+++ Task input +++
/-! Operations 0x10 to 0x15 of family 0x04 (R298 to R301). -/

/-- Scheduling block of R299: CIR, PIR, CBS, PBS, weight, strict, gate class, upstream class, limit. -/
structure SchedBlk where
  cir : Nat
  pir : Nat
  cbs : Nat
  pbs : Nat
  weight : Nat
  strict : Bool
  gate : Nat
  us : Nat
  limit : Nat
  deriving DecidableEq, Repr

/-- Read a scheduling block. -/
def readSched (l : List Nat) : SchedBlk :=
  let w := leAt l 0x10 4
  ⟨leAt l 0 4, leAt l 4 4, leAt l 8 4, leAt l 12 4, w % 2 ^ 16, w / 2 ^ 16 % 2 == 1, w / 2 ^ 17 % 8, w / 2 ^ 20 % 8, leAt l 0x14 4⟩

/-- Rates and bursts of a shaper are acceptable (R276, R279): a burst is used unless its rate is unlimited, and
CBS also not with CIR 0. -/
def ratesOk (cir pir cbs pbs : Nat) : Bool :=
  decide (cir ≤ pir) && (cir = 0 || cir = rateMax || decide (64 ≤ cbs)) && (pir = rateMax || decide (64 ≤ pbs))

/-- A scheduling block is acceptable for a kind: 0 flow, 1 terminal node, 2 domain node, 3 class queue (R299). -/
def schedOk (kind : Nat) (l : List Nat) : Bool :=
  let b := readSched l
  decide (b.cbs < 2 ^ 24) && decide (b.pbs < 2 ^ 24) && decide (leAt l 0x10 4 < 2 ^ 23) && (l.drop 0x18).all (· == 0) &&
  decide (1 ≤ b.weight) && ratesOk b.cir b.pir b.cbs b.pbs &&
  (kind == 3 || !b.strict) && (kind == 0 || (b.gate == 0 && b.us == 0)) &&
  (if kind == 1 || kind == 2 then b.limit == 0 else decide (b.limit ≤ 268435456))

/-- New parameters of a queue or node (R279, R282, R283). -/
def Sched.change (x : Sched) (now : Nat) (b : SchedBlk) : Sched :=
  { x with
    cir := x.cir.change true now b.cir b.cbs, pir := x.pir.change false now b.pir b.pbs
    weight := b.weight, strict := b.strict, gateClass := b.gate, usClass := b.us, qlimit := b.limit }

/-- SET_FLOW_SCHED (R298). -/
def infoSetFlowSched : CmdInfo :=
  { op := 0x0410, buf := .inp (fun n => n == 64), args := fun c => decide (c.n0 < 2 ^ 20) && c.zeroFrom 1 && schedOk 0 c.inp }

def bodySetFlowSched : Body := fun _ c s =>
  let f := s.flow c.n0
  if !f.inst then bad stNotFound s
  else if f.dom != c.dom then bad stDomain s
  else ok (s.setSched false c.n0 ((s.sched false c.n0).change s.ns (readSched c.inp)))

/-- Kind and index of PARAM0 of SET_NODE_SCHED and READ_QUEUE. -/
def qKind (c : Desc) : Nat := c.n0 / 2 ^ 30
def qIdx (c : Desc) : Nat := c.n0 % 2 ^ 20

/-- Objects of a kind (R273). -/
def qCount (kind : Nat) : Nat :=
  match kind with
  | 0 => 2 ^ 20
  | 1 => 196608
  | 2 => 8192
  | _ => 65536

/-- The named queue or node: whether it exists, and its domain (R273, R298). -/
def State.qObj (s : State) (kind i : Nat) : Bool × Nat :=
  match kind with
  | 0 => ((s.flow i).inst, (s.flow i).dom)
  | 1 => ((s.term (i / 512) (i % 512)).act != .free, (s.term (i / 512) (i % 512)).dom)
  | 2 => ((s.uport (i / 64)).cfg.isSome && s.domRoad (i % 64) != .disabled, 0)
  | _ => (s.classThere i, i / 8 % 64)

/-- SET_NODE_SCHED (R298). -/
def infoSetNodeSched : CmdInfo :=
  { op := 0x0411, buf := .inp (fun n => n == 64), args := fun c =>
      qKind c != 0 && decide (c.n0 / 2 ^ 20 % 2 ^ 10 = 0) && decide (qIdx c < qCount (qKind c)) && c.zeroFrom 1 && schedOk (qKind c) c.inp }

def bodySetNodeSched : Body := fun _ c s =>
  let i := qIdx c
  match s.qObj (qKind c) i with
  | (there, d) =>
    if !there then bad stNotFound s
    else if d != c.dom then bad stDomain s
    else
      let b := readSched c.inp
      ok (match qKind c with
        | 1 => s.setNode false i ((s.node false i).change s.ns b)
        | 2 => s.setNode true i ((s.node true i).change s.ns b)
        | _ => s.setSched true i ((s.sched true i).change s.ns b))

/-- SET_POLICER (R294, R298). -/
def infoSetPolicer : CmdInfo :=
  { op := 0x0412, args := fun c =>
      decide (c.n0 / 2 ^ 20 % 2 ^ 11 = 0) && decide (c.n3 < 2 ^ 24) && decide (c.n4 < 2 ^ 24) && c.zeroFrom 5 &&
      decide (c.n1 ≤ c.n2) && decide (64 ≤ c.n3) && decide (64 ≤ c.n4) }

def bodySetPolicer : Body := fun _ c s =>
  let i := c.n0 % 2 ^ 20
  let f := s.flow i
  if !f.inst then bad stNotFound s
  else if f.dom != c.dom then bad stDomain s
  else
    let p := s.data.polS.get {} i
    let en := decide (2 ^ 31 ≤ c.n0)
    let x := if en && !p.enabled then
        { p with enabled := true, tc := Bucket.full c.n1 c.n3 s.ns, tp := Bucket.full c.n2 c.n4 s.ns }
      else { p with enabled := en, tc := p.tc.change true s.ns c.n1 c.n3, tp := p.tp.change false s.ns c.n2 c.n4 }
    ok (s.modData (fun d => { d with polS := d.polS.set {} i x }))

/-- Port of PARAM0 of SET_PORT_SCHED and SET_GATE_LIST. -/
def portOk (c : Desc) : Bool := decide (c.n0 < 1024) && (if c.n0 < 512 then decide (c.n0 < 384) else decide (c.n0 < 640))

/-- SET_PORT_SCHED (R275, R298). -/
def infoSetPortSched : CmdInfo :=
  { op := 0x0413, args := fun c => portOk c && decide (c.n1 < 256) && !decide (128 ≤ c.n1 ∧ c.n1 < 192) && c.zeroFrom 2 }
+++
▸ **Your task**
Once you have counted every line above that contains the string "with", give that number and nothing more.

▸ **Result of this exercise**
9